WHAT NEEDS TO BE DONE: Set down, please, exactly the lines below that run from the line with "namespace Sys2Proof.Machine" to the line with "with dev := d'", both lines included.

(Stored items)
Content starts

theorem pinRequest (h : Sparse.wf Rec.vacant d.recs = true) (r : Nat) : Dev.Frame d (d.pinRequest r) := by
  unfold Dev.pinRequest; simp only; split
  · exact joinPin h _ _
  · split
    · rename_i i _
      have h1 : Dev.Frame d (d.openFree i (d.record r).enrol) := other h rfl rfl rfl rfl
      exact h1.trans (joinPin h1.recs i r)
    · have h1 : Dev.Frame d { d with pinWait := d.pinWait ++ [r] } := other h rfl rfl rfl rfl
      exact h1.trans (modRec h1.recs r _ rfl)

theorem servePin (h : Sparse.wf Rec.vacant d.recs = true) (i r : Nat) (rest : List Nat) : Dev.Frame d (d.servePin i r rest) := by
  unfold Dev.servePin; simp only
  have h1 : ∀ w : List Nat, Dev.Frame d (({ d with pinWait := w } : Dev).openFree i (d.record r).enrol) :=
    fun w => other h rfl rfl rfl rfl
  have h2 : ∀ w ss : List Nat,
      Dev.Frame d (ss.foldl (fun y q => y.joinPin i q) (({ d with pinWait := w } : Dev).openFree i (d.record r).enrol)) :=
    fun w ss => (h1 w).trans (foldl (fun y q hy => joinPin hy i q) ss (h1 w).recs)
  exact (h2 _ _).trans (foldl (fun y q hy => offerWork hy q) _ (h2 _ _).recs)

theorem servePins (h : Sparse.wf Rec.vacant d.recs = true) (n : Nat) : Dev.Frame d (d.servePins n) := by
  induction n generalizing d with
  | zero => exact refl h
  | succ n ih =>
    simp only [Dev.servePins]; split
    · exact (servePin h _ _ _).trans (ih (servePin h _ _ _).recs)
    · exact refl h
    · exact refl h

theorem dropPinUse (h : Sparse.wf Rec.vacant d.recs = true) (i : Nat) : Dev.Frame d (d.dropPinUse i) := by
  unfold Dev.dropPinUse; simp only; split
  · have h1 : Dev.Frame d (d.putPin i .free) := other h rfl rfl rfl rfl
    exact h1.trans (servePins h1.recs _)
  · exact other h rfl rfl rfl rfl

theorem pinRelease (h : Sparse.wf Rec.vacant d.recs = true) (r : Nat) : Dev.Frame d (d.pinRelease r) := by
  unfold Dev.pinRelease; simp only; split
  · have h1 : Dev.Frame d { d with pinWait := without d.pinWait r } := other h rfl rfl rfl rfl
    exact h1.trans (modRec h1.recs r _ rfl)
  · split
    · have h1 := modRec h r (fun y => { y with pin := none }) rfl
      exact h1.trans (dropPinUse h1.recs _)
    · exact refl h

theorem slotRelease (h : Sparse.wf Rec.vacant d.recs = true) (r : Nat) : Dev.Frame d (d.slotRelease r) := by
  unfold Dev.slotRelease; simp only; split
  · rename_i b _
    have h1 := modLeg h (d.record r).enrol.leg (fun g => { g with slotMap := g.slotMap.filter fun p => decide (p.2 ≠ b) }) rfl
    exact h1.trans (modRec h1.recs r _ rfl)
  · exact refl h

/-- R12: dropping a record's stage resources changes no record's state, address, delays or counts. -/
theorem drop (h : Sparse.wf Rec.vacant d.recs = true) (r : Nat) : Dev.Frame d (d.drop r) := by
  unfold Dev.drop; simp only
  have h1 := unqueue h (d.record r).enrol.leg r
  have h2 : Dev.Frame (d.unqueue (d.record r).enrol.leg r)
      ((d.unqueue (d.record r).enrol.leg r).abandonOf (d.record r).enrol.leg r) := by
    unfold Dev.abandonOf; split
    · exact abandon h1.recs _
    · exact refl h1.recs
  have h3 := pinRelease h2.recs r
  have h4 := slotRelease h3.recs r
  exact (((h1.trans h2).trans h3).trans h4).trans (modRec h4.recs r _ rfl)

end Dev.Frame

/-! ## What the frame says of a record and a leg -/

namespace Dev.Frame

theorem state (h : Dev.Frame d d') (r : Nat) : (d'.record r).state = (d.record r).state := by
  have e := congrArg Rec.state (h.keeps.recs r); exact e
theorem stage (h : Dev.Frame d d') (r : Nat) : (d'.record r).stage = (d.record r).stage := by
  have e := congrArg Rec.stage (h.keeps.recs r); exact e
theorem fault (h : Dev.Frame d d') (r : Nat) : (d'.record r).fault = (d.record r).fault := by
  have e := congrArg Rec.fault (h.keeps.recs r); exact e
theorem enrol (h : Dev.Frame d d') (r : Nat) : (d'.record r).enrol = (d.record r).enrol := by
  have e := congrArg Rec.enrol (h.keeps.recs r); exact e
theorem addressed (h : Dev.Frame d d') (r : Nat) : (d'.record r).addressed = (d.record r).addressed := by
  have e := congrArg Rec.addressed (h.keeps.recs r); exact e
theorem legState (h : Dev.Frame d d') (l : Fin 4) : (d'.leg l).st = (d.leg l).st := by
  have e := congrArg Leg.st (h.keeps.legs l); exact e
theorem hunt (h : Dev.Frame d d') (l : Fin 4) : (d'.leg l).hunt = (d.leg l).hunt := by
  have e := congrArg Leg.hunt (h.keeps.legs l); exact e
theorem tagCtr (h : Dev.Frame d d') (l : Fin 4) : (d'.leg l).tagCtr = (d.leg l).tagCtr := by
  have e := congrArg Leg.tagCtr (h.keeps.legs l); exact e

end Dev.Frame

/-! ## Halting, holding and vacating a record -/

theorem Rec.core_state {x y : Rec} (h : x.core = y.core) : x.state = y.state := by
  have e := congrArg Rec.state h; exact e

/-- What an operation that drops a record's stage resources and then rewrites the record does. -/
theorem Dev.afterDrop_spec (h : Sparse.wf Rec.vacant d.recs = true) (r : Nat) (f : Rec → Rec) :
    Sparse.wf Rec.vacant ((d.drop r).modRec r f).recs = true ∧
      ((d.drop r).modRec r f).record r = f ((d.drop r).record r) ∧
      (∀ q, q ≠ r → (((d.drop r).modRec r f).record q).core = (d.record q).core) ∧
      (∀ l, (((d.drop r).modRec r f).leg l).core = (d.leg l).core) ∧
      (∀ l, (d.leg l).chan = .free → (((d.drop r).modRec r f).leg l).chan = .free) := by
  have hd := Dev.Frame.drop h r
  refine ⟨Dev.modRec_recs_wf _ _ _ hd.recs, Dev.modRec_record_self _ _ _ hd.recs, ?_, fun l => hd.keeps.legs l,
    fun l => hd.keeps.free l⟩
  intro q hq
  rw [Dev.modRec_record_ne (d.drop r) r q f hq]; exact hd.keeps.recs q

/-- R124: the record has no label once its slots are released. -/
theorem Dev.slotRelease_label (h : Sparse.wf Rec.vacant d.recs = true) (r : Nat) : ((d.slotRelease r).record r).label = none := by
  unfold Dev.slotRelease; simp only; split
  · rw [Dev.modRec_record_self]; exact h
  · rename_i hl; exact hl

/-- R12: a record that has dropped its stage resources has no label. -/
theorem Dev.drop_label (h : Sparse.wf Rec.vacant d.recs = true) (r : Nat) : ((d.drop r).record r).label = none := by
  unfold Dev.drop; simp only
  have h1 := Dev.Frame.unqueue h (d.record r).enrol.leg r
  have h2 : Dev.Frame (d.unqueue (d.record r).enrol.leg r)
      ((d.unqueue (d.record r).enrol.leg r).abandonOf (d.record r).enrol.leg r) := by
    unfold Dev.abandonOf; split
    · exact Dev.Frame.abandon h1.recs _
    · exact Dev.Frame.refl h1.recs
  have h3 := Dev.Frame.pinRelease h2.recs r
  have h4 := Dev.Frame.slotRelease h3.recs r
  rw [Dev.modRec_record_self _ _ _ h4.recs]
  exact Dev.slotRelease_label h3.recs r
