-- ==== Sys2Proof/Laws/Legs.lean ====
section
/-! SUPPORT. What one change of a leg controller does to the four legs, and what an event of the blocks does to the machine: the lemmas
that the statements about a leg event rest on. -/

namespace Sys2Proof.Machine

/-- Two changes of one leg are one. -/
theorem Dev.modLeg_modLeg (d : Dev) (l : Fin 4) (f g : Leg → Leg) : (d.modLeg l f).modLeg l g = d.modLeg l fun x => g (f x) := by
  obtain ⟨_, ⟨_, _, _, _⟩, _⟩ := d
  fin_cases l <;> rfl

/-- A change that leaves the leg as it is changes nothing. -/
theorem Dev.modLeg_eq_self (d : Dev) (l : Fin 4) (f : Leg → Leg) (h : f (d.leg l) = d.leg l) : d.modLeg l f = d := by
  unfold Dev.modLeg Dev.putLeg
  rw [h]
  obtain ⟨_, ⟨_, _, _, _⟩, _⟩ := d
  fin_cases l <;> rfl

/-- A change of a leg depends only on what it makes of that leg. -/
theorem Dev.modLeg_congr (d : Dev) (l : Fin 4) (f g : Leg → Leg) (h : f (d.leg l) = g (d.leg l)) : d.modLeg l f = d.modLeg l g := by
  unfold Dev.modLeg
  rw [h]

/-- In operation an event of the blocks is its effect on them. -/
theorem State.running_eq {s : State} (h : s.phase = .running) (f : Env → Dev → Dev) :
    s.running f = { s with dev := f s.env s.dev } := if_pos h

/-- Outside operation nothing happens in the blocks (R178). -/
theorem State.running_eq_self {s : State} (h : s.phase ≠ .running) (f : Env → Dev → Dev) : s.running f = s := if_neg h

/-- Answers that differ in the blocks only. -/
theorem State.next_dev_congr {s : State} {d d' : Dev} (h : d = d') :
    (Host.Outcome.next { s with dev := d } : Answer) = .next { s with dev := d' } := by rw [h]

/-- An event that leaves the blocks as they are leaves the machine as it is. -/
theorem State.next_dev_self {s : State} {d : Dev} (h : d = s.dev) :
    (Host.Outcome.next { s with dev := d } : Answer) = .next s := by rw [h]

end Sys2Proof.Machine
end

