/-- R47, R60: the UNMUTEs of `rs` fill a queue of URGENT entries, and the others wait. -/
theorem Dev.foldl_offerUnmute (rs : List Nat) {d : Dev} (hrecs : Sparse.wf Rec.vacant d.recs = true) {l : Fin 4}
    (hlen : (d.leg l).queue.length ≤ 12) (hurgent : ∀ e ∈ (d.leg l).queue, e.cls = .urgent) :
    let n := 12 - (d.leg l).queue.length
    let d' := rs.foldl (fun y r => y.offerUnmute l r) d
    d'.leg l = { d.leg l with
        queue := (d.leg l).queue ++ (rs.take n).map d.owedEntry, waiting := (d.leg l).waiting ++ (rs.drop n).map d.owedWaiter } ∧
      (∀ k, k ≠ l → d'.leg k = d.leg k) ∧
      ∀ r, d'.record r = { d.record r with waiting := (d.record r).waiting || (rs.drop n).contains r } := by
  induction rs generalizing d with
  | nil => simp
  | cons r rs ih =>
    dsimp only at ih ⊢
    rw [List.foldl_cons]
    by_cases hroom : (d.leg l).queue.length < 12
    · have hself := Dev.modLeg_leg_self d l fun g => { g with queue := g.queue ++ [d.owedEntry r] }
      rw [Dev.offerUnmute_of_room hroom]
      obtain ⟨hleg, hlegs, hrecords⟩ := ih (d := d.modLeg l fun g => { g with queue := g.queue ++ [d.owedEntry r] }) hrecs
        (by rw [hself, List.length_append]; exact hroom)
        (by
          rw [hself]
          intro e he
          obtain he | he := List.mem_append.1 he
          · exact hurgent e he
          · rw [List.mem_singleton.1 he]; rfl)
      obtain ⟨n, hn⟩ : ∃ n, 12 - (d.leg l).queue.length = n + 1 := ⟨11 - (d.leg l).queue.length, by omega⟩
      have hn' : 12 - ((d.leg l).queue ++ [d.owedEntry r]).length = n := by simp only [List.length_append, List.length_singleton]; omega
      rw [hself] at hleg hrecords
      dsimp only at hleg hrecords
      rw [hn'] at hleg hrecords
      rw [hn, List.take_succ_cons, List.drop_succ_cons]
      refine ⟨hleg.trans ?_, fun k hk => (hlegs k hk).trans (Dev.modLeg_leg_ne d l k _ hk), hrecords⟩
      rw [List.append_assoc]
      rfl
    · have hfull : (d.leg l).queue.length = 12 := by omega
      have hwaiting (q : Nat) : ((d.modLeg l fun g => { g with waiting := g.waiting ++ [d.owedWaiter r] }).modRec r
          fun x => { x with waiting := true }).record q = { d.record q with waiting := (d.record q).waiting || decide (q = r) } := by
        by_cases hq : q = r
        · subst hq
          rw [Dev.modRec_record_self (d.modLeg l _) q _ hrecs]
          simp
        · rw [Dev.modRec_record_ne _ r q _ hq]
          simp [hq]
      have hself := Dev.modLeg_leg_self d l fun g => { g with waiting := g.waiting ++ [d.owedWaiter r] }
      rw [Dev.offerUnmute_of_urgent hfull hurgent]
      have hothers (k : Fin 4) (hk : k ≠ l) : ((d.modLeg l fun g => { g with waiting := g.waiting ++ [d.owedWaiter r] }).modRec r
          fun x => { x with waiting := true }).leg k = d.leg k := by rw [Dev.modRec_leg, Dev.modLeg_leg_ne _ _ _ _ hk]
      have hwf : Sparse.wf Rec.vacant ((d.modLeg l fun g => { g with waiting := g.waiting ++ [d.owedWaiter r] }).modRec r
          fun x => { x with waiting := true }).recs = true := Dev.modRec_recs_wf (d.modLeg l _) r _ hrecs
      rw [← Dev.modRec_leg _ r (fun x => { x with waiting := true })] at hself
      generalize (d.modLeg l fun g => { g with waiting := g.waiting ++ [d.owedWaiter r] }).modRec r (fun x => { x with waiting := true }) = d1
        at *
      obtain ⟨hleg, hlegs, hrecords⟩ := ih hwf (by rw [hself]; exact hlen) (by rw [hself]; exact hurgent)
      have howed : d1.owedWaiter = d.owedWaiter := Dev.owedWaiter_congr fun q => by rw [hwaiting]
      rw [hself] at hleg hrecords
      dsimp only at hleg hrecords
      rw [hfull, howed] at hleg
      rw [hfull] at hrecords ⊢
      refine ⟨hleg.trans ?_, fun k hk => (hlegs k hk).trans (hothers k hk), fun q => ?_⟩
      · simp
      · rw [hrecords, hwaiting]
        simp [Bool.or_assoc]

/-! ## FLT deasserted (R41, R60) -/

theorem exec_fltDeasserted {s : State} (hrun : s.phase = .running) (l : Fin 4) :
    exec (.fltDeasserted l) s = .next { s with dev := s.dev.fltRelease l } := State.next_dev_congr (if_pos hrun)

Content ends

EXERCISE RESPONSE:
namespace Sys2Proof.Machine

/-- Two changes of one leg are one. -/
theorem Dev.modLeg_modLeg (d : Dev) (l : Fin 4) (f g : Leg → Leg) : (d.modLeg l f).modLeg l g = d.modLeg l fun x => g (f x) := by
  obtain ⟨_, ⟨_, _, _, _⟩, _⟩ := d
  fin_cases l <;> rfl

/-- A change that leaves the leg as it is changes nothing. -/
theorem Dev.modLeg_eq_self (d : Dev) (l : Fin 4) (f : Leg → Leg) (h : f (d.leg l) = d.leg l) : d.modLeg l f = d := by
  unfold Dev.modLeg Dev.putLeg
  rw [h]
  obtain ⟨_, ⟨_, _, _, _⟩, _⟩ := d
  fin_cases l <;> rfl

/-- A change of a leg depends only on what it makes of that leg. -/
theorem Dev.modLeg_congr (d : Dev) (l : Fin 4) (f g : Leg → Leg) (h : f (d.leg l) = g (d.leg l)) : d.modLeg l f = d.modLeg l g := by
  unfold Dev.modLeg
  rw [h]

/-- In operation an event of the blocks is its effect on them. -/
theorem State.running_eq {s : State} (h : s.phase = .running) (f : Env → Dev → Dev) :
    s.running f = { s with dev := f s.env s.dev } := if_pos h

/-- Outside operation nothing happens in the blocks (R178). -/
theorem State.running_eq_self {s : State} (h : s.phase ≠ .running) (f : Env → Dev → Dev) : s.running f = s := if_neg h

/-- Answers that differ in the blocks only. -/
theorem State.next_dev_congr {s : State} {d d' : Dev} (h : d = d') :
    (Host.Outcome.next { s with dev := d } : Answer) = .next { s with dev := d' } := by rw [h]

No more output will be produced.